(SUPPLIED DATA begins)

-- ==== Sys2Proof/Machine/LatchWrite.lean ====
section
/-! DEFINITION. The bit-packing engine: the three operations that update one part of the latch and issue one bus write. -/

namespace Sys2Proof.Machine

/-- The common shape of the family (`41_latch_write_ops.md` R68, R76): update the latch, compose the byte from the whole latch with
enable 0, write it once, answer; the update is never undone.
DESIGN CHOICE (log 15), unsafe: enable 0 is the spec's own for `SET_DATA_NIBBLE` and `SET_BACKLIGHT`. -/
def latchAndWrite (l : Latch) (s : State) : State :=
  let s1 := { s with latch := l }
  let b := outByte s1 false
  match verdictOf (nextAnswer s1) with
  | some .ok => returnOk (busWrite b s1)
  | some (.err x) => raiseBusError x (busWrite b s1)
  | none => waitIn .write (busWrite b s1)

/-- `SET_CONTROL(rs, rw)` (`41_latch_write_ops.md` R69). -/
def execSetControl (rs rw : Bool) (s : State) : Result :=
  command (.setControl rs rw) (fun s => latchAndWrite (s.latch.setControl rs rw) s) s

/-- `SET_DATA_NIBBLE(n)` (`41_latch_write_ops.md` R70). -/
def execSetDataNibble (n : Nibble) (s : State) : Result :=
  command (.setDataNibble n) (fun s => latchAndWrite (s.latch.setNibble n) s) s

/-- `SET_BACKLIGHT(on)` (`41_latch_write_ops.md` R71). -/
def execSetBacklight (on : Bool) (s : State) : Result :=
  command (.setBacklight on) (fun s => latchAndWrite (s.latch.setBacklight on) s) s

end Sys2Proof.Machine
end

(SUPPLIED DATA ends)
(SUPPLIED DATA begins)

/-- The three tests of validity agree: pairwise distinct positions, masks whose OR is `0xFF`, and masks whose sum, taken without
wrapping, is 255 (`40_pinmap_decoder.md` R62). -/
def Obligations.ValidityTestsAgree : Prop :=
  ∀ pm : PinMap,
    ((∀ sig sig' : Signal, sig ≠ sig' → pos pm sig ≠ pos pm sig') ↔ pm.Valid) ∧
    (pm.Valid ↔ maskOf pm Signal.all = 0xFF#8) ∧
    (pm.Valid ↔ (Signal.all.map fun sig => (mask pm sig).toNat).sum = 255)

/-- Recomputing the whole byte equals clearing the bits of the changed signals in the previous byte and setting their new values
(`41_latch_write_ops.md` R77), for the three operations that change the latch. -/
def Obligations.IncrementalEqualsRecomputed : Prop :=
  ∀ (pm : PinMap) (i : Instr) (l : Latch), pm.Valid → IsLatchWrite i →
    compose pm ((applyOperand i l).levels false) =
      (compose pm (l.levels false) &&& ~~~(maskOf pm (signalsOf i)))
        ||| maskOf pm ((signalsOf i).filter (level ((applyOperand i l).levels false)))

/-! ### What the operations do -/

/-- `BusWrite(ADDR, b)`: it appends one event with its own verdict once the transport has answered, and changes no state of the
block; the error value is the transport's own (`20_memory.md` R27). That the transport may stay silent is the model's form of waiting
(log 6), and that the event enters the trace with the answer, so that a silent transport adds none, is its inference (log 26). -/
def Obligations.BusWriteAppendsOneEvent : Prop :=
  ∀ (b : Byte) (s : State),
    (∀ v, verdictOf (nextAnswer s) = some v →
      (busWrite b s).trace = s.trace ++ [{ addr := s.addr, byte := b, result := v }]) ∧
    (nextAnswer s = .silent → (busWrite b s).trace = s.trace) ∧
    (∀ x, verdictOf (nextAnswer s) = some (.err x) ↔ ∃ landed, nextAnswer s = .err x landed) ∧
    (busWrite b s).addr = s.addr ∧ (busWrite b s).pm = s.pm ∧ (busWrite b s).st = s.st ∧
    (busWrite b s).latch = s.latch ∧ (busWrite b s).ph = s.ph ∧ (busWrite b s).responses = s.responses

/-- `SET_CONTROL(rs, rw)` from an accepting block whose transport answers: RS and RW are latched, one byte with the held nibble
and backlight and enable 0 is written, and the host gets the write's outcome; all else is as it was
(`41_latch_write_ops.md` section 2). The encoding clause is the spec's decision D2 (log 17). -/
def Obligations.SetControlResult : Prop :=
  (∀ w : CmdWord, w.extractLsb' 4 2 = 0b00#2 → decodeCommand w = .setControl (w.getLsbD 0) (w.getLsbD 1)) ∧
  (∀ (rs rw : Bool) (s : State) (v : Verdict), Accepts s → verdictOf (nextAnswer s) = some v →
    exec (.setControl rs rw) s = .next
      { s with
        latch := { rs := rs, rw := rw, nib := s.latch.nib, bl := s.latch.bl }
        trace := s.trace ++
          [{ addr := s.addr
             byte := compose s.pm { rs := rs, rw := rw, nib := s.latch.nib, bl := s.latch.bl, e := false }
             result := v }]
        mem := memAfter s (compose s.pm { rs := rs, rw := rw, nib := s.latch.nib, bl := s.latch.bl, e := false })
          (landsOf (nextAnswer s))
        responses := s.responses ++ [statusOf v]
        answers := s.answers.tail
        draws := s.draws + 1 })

(SUPPLIED DATA ends)

▸ WHAT IS REQUIRED
Each line in the records above with "transport" must be returned.

▸ ANSWER TO THE EXERCISE
/-- `BusWrite(ADDR, b)`: it appends one event with its own verdict once the transport has answered, and changes no state of the
block; the error value is the transport's own (`20_memory.md` R27). That the transport may stay silent is the model's form of waiting
(log 6), and that the event enters the trace with the answer, so that a silent transport adds none, is its inference (log 26). -/
/-- `SET_CONTROL(rs, rw)` from an accepting block whose transport answers: RS and RW are latched, one byte with the held nibble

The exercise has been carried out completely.